--- Provided records Enclosed Below ---

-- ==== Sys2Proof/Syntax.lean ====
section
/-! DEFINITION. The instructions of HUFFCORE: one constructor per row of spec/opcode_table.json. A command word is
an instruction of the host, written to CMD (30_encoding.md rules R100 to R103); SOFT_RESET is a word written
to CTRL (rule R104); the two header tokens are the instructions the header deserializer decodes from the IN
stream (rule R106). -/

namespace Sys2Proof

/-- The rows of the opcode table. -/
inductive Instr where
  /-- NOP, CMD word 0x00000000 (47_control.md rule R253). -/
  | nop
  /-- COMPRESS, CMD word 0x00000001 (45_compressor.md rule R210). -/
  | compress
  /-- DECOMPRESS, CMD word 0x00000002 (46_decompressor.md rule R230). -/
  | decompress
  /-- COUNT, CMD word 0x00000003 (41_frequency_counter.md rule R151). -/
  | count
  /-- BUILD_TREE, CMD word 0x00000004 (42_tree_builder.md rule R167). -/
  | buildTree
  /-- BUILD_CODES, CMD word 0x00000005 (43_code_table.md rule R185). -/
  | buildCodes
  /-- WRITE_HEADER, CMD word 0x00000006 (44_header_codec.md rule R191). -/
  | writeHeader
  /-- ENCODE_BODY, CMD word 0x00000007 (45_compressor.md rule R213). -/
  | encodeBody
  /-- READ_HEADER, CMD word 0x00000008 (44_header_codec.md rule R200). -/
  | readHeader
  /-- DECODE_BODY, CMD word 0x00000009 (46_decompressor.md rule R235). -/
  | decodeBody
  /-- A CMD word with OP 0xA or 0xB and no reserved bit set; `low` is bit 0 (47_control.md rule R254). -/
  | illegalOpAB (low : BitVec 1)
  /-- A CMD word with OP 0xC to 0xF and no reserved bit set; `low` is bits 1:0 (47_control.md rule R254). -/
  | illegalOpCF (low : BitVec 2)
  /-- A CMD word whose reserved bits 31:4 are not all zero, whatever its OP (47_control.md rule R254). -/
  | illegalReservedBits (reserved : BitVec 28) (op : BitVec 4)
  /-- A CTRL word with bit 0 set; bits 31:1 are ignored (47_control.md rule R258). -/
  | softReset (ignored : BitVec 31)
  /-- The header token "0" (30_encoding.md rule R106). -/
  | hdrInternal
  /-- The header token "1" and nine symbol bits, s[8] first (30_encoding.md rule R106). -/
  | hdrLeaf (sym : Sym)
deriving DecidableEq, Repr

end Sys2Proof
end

--- End of Enclosed Provided records ---

Work order – From the material above, return every line that contains "CTRL".

Result of the exercise –
to CTRL (rule R104); the two header tokens are the instructions the header deserializer decodes from the IN
  /-- A CTRL word with bit 0 set; bits 31:1 are ignored (47_control.md rule R258). -/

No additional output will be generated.